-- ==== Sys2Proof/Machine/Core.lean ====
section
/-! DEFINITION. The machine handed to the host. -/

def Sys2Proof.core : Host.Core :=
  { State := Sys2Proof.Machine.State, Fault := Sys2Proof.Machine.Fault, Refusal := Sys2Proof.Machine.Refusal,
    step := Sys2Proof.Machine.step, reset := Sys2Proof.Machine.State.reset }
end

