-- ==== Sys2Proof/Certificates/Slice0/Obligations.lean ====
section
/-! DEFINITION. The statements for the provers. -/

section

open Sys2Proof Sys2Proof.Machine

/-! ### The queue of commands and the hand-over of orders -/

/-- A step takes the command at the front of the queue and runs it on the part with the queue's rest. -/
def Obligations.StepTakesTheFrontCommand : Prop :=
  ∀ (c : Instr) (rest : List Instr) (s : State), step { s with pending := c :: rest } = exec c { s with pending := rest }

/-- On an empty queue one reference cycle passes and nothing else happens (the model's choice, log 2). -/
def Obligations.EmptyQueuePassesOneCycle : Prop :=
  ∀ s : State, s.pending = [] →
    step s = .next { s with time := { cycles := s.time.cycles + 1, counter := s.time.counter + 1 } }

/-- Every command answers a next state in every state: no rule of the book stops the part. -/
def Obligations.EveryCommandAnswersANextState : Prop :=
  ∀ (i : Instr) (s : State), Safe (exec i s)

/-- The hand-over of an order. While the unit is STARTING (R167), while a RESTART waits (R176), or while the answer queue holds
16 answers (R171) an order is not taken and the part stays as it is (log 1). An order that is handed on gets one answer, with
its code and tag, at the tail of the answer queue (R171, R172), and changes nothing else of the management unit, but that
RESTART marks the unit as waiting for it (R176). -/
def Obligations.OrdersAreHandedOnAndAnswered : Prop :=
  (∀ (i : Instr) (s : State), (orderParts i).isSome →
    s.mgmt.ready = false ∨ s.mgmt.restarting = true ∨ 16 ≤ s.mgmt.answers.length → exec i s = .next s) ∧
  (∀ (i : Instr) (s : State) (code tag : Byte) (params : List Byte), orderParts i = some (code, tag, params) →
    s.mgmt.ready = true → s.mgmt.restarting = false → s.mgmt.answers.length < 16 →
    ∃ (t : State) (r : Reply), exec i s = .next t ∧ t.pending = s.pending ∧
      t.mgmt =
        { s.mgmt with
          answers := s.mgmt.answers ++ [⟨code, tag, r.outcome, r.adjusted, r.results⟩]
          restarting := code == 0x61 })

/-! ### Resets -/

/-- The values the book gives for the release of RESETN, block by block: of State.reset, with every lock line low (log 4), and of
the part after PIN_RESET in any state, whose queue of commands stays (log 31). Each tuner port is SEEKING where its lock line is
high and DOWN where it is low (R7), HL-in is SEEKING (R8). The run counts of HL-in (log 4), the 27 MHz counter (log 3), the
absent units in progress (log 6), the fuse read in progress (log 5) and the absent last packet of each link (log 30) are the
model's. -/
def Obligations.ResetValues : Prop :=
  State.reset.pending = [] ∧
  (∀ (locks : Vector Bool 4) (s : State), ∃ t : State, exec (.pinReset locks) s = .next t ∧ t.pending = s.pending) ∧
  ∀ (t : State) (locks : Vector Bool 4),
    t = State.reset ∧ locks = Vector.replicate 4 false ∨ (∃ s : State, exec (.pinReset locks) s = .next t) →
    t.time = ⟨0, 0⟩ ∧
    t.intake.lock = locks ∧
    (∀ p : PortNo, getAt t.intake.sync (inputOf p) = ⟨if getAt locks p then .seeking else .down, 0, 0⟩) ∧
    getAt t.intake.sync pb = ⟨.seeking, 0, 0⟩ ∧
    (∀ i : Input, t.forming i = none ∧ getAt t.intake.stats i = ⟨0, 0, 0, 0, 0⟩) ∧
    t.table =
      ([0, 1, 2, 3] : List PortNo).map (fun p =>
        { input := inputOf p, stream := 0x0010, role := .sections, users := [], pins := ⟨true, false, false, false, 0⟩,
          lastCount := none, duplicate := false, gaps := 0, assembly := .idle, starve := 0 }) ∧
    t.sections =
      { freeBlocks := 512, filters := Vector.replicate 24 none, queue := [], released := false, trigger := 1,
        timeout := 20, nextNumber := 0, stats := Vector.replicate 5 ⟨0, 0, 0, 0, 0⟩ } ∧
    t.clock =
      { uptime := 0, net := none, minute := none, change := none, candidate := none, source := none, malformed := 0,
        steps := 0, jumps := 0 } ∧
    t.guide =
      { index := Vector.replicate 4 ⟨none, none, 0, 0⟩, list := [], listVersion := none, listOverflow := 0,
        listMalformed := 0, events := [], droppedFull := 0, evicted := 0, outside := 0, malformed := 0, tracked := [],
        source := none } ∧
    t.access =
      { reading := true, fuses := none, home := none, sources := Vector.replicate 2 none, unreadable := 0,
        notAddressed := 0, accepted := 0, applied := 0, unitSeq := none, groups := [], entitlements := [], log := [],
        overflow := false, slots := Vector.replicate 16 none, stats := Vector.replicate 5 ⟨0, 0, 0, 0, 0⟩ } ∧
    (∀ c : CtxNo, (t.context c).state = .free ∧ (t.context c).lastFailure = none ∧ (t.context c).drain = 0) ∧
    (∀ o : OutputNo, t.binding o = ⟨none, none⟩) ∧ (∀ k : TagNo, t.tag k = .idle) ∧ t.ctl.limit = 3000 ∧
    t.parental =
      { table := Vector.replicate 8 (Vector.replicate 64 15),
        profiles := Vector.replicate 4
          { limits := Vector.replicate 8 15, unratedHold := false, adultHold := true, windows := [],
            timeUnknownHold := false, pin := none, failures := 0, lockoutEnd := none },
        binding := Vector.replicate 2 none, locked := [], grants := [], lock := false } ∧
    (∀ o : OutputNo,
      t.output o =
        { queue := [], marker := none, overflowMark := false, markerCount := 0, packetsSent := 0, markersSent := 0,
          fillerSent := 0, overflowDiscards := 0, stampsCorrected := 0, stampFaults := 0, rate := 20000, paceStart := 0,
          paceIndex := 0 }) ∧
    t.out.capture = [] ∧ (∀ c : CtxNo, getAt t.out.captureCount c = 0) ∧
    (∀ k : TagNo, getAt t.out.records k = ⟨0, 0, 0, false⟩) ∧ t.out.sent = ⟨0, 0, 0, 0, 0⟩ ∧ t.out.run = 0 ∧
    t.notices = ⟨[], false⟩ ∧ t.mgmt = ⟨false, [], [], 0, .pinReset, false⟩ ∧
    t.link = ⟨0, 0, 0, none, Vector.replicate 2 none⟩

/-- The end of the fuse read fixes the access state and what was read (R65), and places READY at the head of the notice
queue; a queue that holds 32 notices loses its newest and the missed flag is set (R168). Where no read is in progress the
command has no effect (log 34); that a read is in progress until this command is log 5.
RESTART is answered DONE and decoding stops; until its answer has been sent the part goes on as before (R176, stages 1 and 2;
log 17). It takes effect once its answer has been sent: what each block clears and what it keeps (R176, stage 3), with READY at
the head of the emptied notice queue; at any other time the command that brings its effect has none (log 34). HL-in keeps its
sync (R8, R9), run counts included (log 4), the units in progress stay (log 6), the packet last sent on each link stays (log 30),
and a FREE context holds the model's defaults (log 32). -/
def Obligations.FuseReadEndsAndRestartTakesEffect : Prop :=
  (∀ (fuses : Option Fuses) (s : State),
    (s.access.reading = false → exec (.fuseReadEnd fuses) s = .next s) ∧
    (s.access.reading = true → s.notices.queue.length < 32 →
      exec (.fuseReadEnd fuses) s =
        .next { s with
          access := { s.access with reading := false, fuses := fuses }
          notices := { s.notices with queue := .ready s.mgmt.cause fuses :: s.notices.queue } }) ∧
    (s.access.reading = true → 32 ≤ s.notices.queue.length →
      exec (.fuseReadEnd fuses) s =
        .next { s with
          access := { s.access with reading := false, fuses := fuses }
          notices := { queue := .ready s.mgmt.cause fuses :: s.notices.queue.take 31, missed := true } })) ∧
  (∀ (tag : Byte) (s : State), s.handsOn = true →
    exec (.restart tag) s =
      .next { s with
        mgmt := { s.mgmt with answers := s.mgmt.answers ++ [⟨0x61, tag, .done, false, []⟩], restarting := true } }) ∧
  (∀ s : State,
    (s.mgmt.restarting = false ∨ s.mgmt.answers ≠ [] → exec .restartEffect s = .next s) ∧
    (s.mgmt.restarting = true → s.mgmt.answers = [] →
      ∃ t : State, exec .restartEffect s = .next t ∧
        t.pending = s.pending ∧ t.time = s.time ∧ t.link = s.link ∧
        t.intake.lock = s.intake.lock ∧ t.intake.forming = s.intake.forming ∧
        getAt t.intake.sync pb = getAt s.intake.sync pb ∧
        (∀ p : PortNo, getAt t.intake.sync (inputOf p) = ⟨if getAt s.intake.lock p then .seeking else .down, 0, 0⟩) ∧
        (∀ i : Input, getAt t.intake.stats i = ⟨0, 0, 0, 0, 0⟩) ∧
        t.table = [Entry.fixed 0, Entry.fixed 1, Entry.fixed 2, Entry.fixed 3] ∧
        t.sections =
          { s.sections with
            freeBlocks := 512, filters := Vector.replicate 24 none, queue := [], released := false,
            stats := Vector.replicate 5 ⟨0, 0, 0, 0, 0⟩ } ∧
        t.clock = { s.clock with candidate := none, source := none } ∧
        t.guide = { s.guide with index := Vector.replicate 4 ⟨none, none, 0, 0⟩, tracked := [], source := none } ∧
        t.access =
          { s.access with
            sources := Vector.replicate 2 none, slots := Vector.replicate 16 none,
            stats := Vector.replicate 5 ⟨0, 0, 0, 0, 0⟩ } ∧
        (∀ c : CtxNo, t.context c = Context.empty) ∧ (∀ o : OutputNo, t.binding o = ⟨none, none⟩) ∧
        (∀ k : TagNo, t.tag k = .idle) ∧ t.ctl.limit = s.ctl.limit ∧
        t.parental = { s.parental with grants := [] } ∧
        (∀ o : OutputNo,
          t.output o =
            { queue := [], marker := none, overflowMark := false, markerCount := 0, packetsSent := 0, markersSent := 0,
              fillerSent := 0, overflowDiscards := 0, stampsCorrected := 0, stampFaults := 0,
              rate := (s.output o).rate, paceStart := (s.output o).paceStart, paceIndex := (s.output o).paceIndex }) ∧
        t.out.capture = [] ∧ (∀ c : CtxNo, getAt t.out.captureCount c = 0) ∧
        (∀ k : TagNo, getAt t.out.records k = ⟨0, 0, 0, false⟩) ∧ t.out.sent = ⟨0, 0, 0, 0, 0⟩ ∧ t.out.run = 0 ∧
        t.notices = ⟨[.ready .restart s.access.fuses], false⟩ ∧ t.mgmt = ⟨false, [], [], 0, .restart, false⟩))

______

WHAT YOU WILL DO:
Could you find every line in the records above that contains the word "orderParts" and copy it?

TASK ANSWER:
  (∀ (i : Instr) (s : State), (orderParts i).isSome →
  (∀ (i : Instr) (s : State) (code tag : Byte) (params : List Byte), orderParts i = some (code, tag, params) →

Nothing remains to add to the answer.